All GWAS summary statistics analysed in this study are publicly available as shown in Table 1 and Supplementary Table 1 for download by qualified researchers. The GWAS data for mental well-being traits can be obtained from the GWAS catalogue38 (https://www.ebi.ac.uk/gwas/publications/30643256). The GWAS data for aging phenotypes can be retrieved or requested from the study authors at https://doi.org/10.7488/ds/2972 (the aging-GIP14), https://doi.org/10.6084/m9.figshare.9204998.v3 (frailty index42), http://ftp.ebi.ac.uk/pub/databases/gwas/summary_statistics/GCST006001-GCST007000/GCST006620 (self-rated health43), https://doi.org/10.5281/zenodo.1302861 (healthspan44), https://doi.org/10.7488/ds/2463 (parental lifespan45) and https://www.longevitygenomics.org/downloads (longevity46).

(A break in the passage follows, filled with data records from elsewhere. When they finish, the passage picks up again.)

-- ==== Sys2Proof/Tests/Slice0.lean ====
section
/-! SUPPORT. Tests with expected values taken from spec/ (95_test_vectors.md, 30_encoding.md, 40_codec.md,
41_controller.md), and for each statement with hypotheses a state and operands that meet them together. -/

open Sys2Proof Sys2Proof.Machine

namespace Sys2Proof.Tests

/-! ### Helpers -/

/-- The registers of the end-to-end configuration E2E (95_test_vectors.md). -/
def cfgE2E : CfgRegs :=
  ⟨true, 1#5, .controlChange, 90#8, 1#5, .controlChange, 94#8, 127#8, 0#8, 500, 0#8, 20#8, .inclusive,
    .data2ElseData1⟩

/-- The CONFIGURE arguments of E2E. -/
def argsE2E : ConfigArgs :=
  ⟨1#5, 0xB#4, 90#8, 1#5, 0xB#4, 94#8, 127#8, 0#8, 500, 0#8, 20#8, .inclusive, .data2ElseData1⟩

/-- E2E with ST.* as the vectors write it: ENGAGED, LTV_VALID, LTV, TLT. -/
def stateE2E (engaged ltvValid : Bool) (ltv : Byte) (tlt : Nat) : State :=
  ⟨cfgE2E, ⟨engaged, ltv, ltvValid, tlt⟩, HostSide.reset⟩

/-- The same with the host about to take these actions, its clock at ST.TLT. -/
def stateAsked (engaged ltvValid : Bool) (ltv : Byte) (tlt : Nat) (script : List HostAction) : State :=
  ⟨cfgE2E, ⟨engaged, ltv, ltvValid, tlt⟩, { HostSide.reset with script := script, clock := tlt }⟩

def f1 (a : Byte) : Frame := ⟨.bytes a .none, 0⟩
def f2 (a b : Byte) : Frame := ⟨.bytes a (.one b), 0⟩
def f3 (a b c : Byte) : Frame := ⟨.bytes a (.two b c), 0⟩

/-- The output record and ST.* after a completed operation. -/
def result (o : Host.Outcome State Fault Refusal) : Option (Option Response × CtlRegs) :=
  match o with
  | .next s => some (s.host.response, s.ctl)
  | .fault _ => none
  | .refused _ => none

def refusal (o : Host.Outcome State Fault Refusal) : Option Refusal :=
  match o with
  | .next _ => none
  | .fault _ => none
  | .refused r => some r

/-- The output record of an operation on the reset state. -/
def answer (i : Instr) : Option Response :=
  match exec i State.reset with
  | .next s => s.host.response
  | .fault _ => none
  | .refused _ => none

/-! ### Well-formedness: an ill-formed term for each check -/

theorem test_wellFormed_refuses :
    Instr.wellFormed (.noteOn 0#4 (.one 128#8) 0) = false ∧
    Instr.wellFormed (.noteOff 0#4 (.two 0#8 200#8) 0) = false ∧
    Instr.wellFormed (.controlChange 0#4 (.two 128#8 0#8) 0) = false ∧
    Instr.wellFormed (.programChange 0#4 (.one 255#8) 0) = false ∧
    Instr.wellFormed (.decode (f2 0xB0#8 128#8)) = false ∧
    Instr.wellFormed (.tick 0 (some (f3 0x90#8 1#8 128#8))) = false ∧
    Instr.wellFormed (.encode .noteOn 0#5 none none) = false ∧
    Instr.wellFormed (.encode .noteOn 17#5 none none) = false ∧
    Instr.wellFormed (.encode .noteOn 1#5 none (some 5#8)) = false := by decide

theorem test_wellFormed_accepts :
    Instr.wellFormed (.decode (f2 0xA0#8 255#8)) = true ∧
    Instr.wellFormed (.encode .noteOn 16#5 (some 200#8) none) = true ∧
    Instr.wellFormed (.matchFrames (f2 0xB0#8 128#8) (f1 0x00#8)) = true := by decide

/-! ### Decoding: words written out bit by bit from R71, R78, R90 -/

theorem test_decode_recognised_words :
    decodeTableWord 8 0b10000000 = some (.noteOff 0#4 .none 0) ∧
    decodeTableWord 24 0b00000000_01000000_10001010 = some (.noteOff 10#4 (.two 64#8 0#8) 0) ∧
    decodeTableWord 16 0b00111100_10010000 = some (.noteOn 0#4 (.one 60#8) 0) ∧
    decodeTableWord 24 0b00001111_01011010_10110000 = some (.controlChange 0#4 (.two 90#8 15#8) 0) ∧
    decodeTableWord 16 0b00001100_11000101 = some (.programChange 5#4 (.one 12#8) 0) := by decide

theorem test_decode_dropped_words :
    decodeTableWord 8 0b01011010 = some (.unrecData 0b1011010#7 .none 0) ∧
    decodeTableWord 8 0b10100011 = some (.unrecA 3#4 .none 0) ∧
    decodeTableWord 8 0b11010000 = some (.unrecD 0#4 .none 0) ∧
    decodeTableWord 8 0b11101111 = some (.unrecE 15#4 .none 0) ∧
    decodeTableWord 8 0b11111000 = some (.extended 8#4 .none 0) ∧
    decodeTableWord 0 0 = some (.empty 0) ∧ decodeTableWord 32 0 = none := by decide

theorem test_decode_select_codes :
    decodeTableWord 3 0b000 = some (.decode ⟨.empty, 0⟩) ∧
    decodeTableWord 3 0b001 = some (.encode .noteOff 0#5 none none) ∧
    decodeTableWord 3 0b010 = some (.matchFrames ⟨.empty, 0⟩ ⟨.empty, 0⟩) ∧
    (decodeTableWord 3 0b011).isSome = true ∧
    decodeTableWord 3 0b100 = some (.tick 0 none) ∧
    decodeTableWord 3 0b101 = none ∧ decodeTableWord 3 0b110 = none ∧ decodeTableWord 3 0b111 = none := by
  decide

/-- Each row of the first-byte map, tried on its lowest and highest byte (R78). -/
theorem test_first_byte_map :
    [0x00#8, 0x7F#8, 0x80#8, 0x8F#8, 0x90#8, 0x9F#8, 0xA0#8, 0xAF#8, 0xB0#8, 0xBF#8, 0xC0#8, 0xCF#8,
      0xD0#8, 0xDF#8, 0xE0#8, 0xEF#8, 0xF0#8, 0xFF#8].map classOf =
    [.unrecData, .unrecData, .noteOff, .noteOff, .noteOn, .noteOn, .unrecA, .unrecA, .controlChange,
      .controlChange, .programChange, .programChange, .unrecD, .unrecD, .unrecE, .unrecE, .extended,
      .extended] := by decide

/-- A fetched word runs on the next step after reset. -/
theorem test_fetched_word_runs :
    (result (step (State.reset.withFetchWord 8 0x9F))).map Prod.fst =
      some (some (.decoded (.ok ⟨16#5, .noteOn, none, none, 0⟩))) ∧
    (result (step (State.reset.withFetchWord 3 0b011))).map Prod.fst =
      some (some (.configured .invalidConfig)) := by decide

/-! ### The frame classes (opcode_table.json, V-DEC) -/

theorem test_recognised_classes :
    answer (.noteOff 10#4 (.two 64#8 0#8) 0) =
      some (.decoded (.ok ⟨11#5, .noteOff, some 64#8, some 0#8, 0⟩)) ∧
    answer (.noteOn 15#4 .none 3) = some (.decoded (.ok ⟨16#5, .noteOn, none, none, 3⟩)) ∧
    answer (.controlChange 15#4 (.two 127#8 127#8) 0) =
      some (.decoded (.ok ⟨16#5, .controlChange, some 127#8, some 127#8, 0⟩)) ∧
    answer (.programChange 0#4 (.two 5#8 7#8) 0) =
      some (.decoded (.ok ⟨1#5, .programChange, some 5#8, some 7#8, 0⟩)) := by decide

theorem test_dropped_classes :
    answer (.unrecData 0#7 (.one 255#8) 0) = some (.decoded .unrecognizedStatus) ∧
    answer (.unrecA 0#4 (.one 255#8) 0) = some (.decoded .unrecognizedStatus) ∧
    answer (.unrecD 0#4 .none 0) = some (.decoded .unrecognizedStatus) ∧
    answer (.unrecE 15#4 .none 0) = some (.decoded .unrecognizedStatus) ∧
    answer (.extended 15#4 (.two 128#8 128#8) 0) = some (.decoded .decodeSkipped) ∧
    answer (.empty 0) = some (.decoded .decodeSkipped) := by decide

/-! ### DECODE (V-DEC) -/

/-- Rows 1, 2, 3, 7, 11, 13, 17, 21. -/
theorem test_decode_vectors :
    answer (.decode ⟨.empty, 0⟩) = some (.decoded .decodeSkipped) ∧
    answer (.decode (f3 0xB0#8 90#8 15#8)) =
      some (.decoded (.ok ⟨1#5, .controlChange, some 90#8, some 15#8, 0⟩)) ∧
    answer (.decode (f1 0x9F#8)) = some (.decoded (.ok ⟨16#5, .noteOn, none, none, 0⟩)) ∧
    answer (.decode (f2 0x90#8 60#8)) = some (.decoded (.ok ⟨1#5, .noteOn, some 60#8, none, 0⟩)) ∧
    answer (.decode (f1 0xF0#8)) = some (.decoded .decodeSkipped) ∧
    answer (.decode (f3 0xFF#8 128#8 128#8)) = some (.decoded .decodeSkipped) ∧
    answer (.decode (f2 0x5A#8 90#8)) = some (.decoded .unrecognizedStatus) ∧
    answer (.decode (f2 0xA0#8 255#8)) = some (.decoded .unrecognizedStatus) := by decide

/-- Rows 22 to 25. -/
theorem test_decode_refused_vectors :
    [f2 0xB0#8 128#8, f3 0xB0#8 90#8 128#8, f3 0x90#8 200#8 1#8, f3 0xB0#8 127#8 128#8].map
      (fun f => refusal (exec (.decode f) State.reset)) =
    [some .dataBit7, some .dataBit7, some .dataBit7, some .dataBit7] := by decide

/-! ### ENCODE (V-ENC) -/

/-- Rows 1, 3, 4, 5, 8, 9. -/
theorem test_encode_vectors :
    answer (.encode .controlChange 1#5 (some 94#8) (some 127#8)) =
      some (.encoded (.ok (f3 0xB0#8 94#8 127#8))) ∧
    answer (.encode .noteOff 1#5 none none) = some (.encoded (.ok (f1 0x80#8))) ∧
    answer (.encode .programChange 16#5 none none) = some (.encoded (.ok (f1 0xCF#8))) ∧
    answer (.encode .noteOn 2#5 (some 200#8) none) = some (.encoded (.ok (f2 0x91#8 72#8))) ∧
    answer (.encode .programChange 3#5 (some 5#8) (some 7#8)) =
      some (.encoded (.ok (f3 0xC2#8 5#8 7#8))) ∧
    answer (.encode .controlChange 16#5 (some 128#8) (some 255#8)) =
      some (.encoded (.ok (f3 0xBF#8 0#8 127#8))) := by decide

/-- Rows 11, 14, 15, 16. -/
theorem test_encode_out_of_contract :
    answer (.encode .controlChange 1#5 none (some 5#8)) = some (.encoded .malformedAction) ∧
    answer (.encode .controlChange 0#5 (some 1#8) (some 2#8)) =
      some (.encoded (.ok (f3 0xBF#8 1#8 2#8))) ∧
    answer (.encode .controlChange 17#5 (some 1#8) (some 2#8)) =
      some (.encoded (.ok (f3 0xB0#8 1#8 2#8))) ∧
    answer (.encode .controlChange 31#5 (some 1#8) (some 2#8)) =
      some (.encoded (.ok (f3 0xBE#8 1#8 2#8))) := by decide

/-! ### MATCH (V-MAT) -/

/-- Rows 1, 7, 8, 12, 13, 14, 15: true. -/
theorem test_match_true :
    [(f2 0xB1#8 90#8, f3 0xB1#8 90#8 45#8), (f1 0xB1#8, f2 0xB1#8 90#8),
      (f3 0xB1#8 90#8 45#8, f3 0xB1#8 90#8 45#8), (f1 0x90#8, f3 0x90#8 60#8 100#8),
      (f1 0xF0#8, f3 0xF0#8 1#8 2#8), (f2 0xB0#8 128#8, f3 0xB0#8 128#8 1#8),
      (f2 0xB0#8 90#8, f2 0xB0#8 90#8)].map (fun p => answer (.matchFrames p.1 p.2)) =
    List.replicate 7 (some (.matched true)) := by decide

/-- Rows 2, 3, 4, 5, 6, 9, 11: false. -/
theorem test_match_false :
    [(f2 0xB1#8 90#8, f2 0xB1#8 91#8), (⟨.empty, 0⟩, f2 0xB0#8 1#8), (f1 0xB0#8, ⟨.empty, 0⟩),
      (⟨.empty, 0⟩, ⟨.empty, 0⟩), (f2 0xB1#8 90#8, f1 0xB1#8),
      (f3 0xB1#8 90#8 45#8, f3 0xB1#8 90#8 46#8), (f2 0xB1#8 90#8, f2 0xB2#8 90#8)].map
      (fun p => answer (.matchFrames p.1 p.2)) =
    List.replicate 7 (some (.matched false)) := by decide

/-! ### CONFIGURE (V-CFG) -/

/-- Rows 1, 3, 4, 5, 7, 11, 19, 23, 24: Ok. -/
theorem test_configure_ok :
    [argsE2E, { argsE2E with actCh := 2#5, actVal := 90#8 }, { argsE2E with actSt := 0x9#4, actVal := 90#8 },
      { argsE2E with actVal := 91#8 }, { argsE2E with low := 20#8 }, { argsE2E with actCh := 16#5 },
      { argsE2E with timeout := 1 }, { argsE2E with enVal := 64#8, disVal := 64#8 },
      { argsE2E with high := 127#8 }].map (fun a => answer (.configure a)) =
    List.replicate 9 (some (.configured .ok)) := by decide

/-- Row 2 is ambiguous; rows 6, 8, 9, 10, 12 to 18, 20, 21, 22 are invalid. -/
theorem test_configure_rejects :
    answer (.configure { argsE2E with actVal := 90#8 }) = some (.configured .ambiguousSpec) ∧
    [{ argsE2E with low := 21#8 }, { argsE2E with trigCh := 0#5 }, { argsE2E with trigCh := 17#5 },
      { argsE2E with actCh := 0#5 }, { argsE2E with trigSt := 0xA#4 }, { argsE2E with actSt := 0xF#4 },
      { argsE2E with trigVal := 128#8 }, { argsE2E with actVal := 128#8 }, { argsE2E with enVal := 128#8 },
      { argsE2E with disVal := 255#8 }, { argsE2E with timeout := 0 }, { argsE2E with high := 128#8 },
      { argsE2E with low := 128#8, high := 200#8 },
      { argsE2E with trigCh := 0#5, actCh := 0#5, actVal := 90#8 }].map (fun a => answer (.configure a)) =
    List.replicate 14 (some (.configured .invalidConfig)) := by decide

All data generated in this study are included in the Supplementary Information.

Code availability

All the MR analyses were conducted using R packages TwoSampleMR (version 0.5.7), MVMR (version 0.4), MRPRESSO (version 1.0) and MRlap (version 0.0.3.0) in R software (version 4.3.1). Custom code that supports the findings of this study is available at https://github.com/yechaojie/mental_aging.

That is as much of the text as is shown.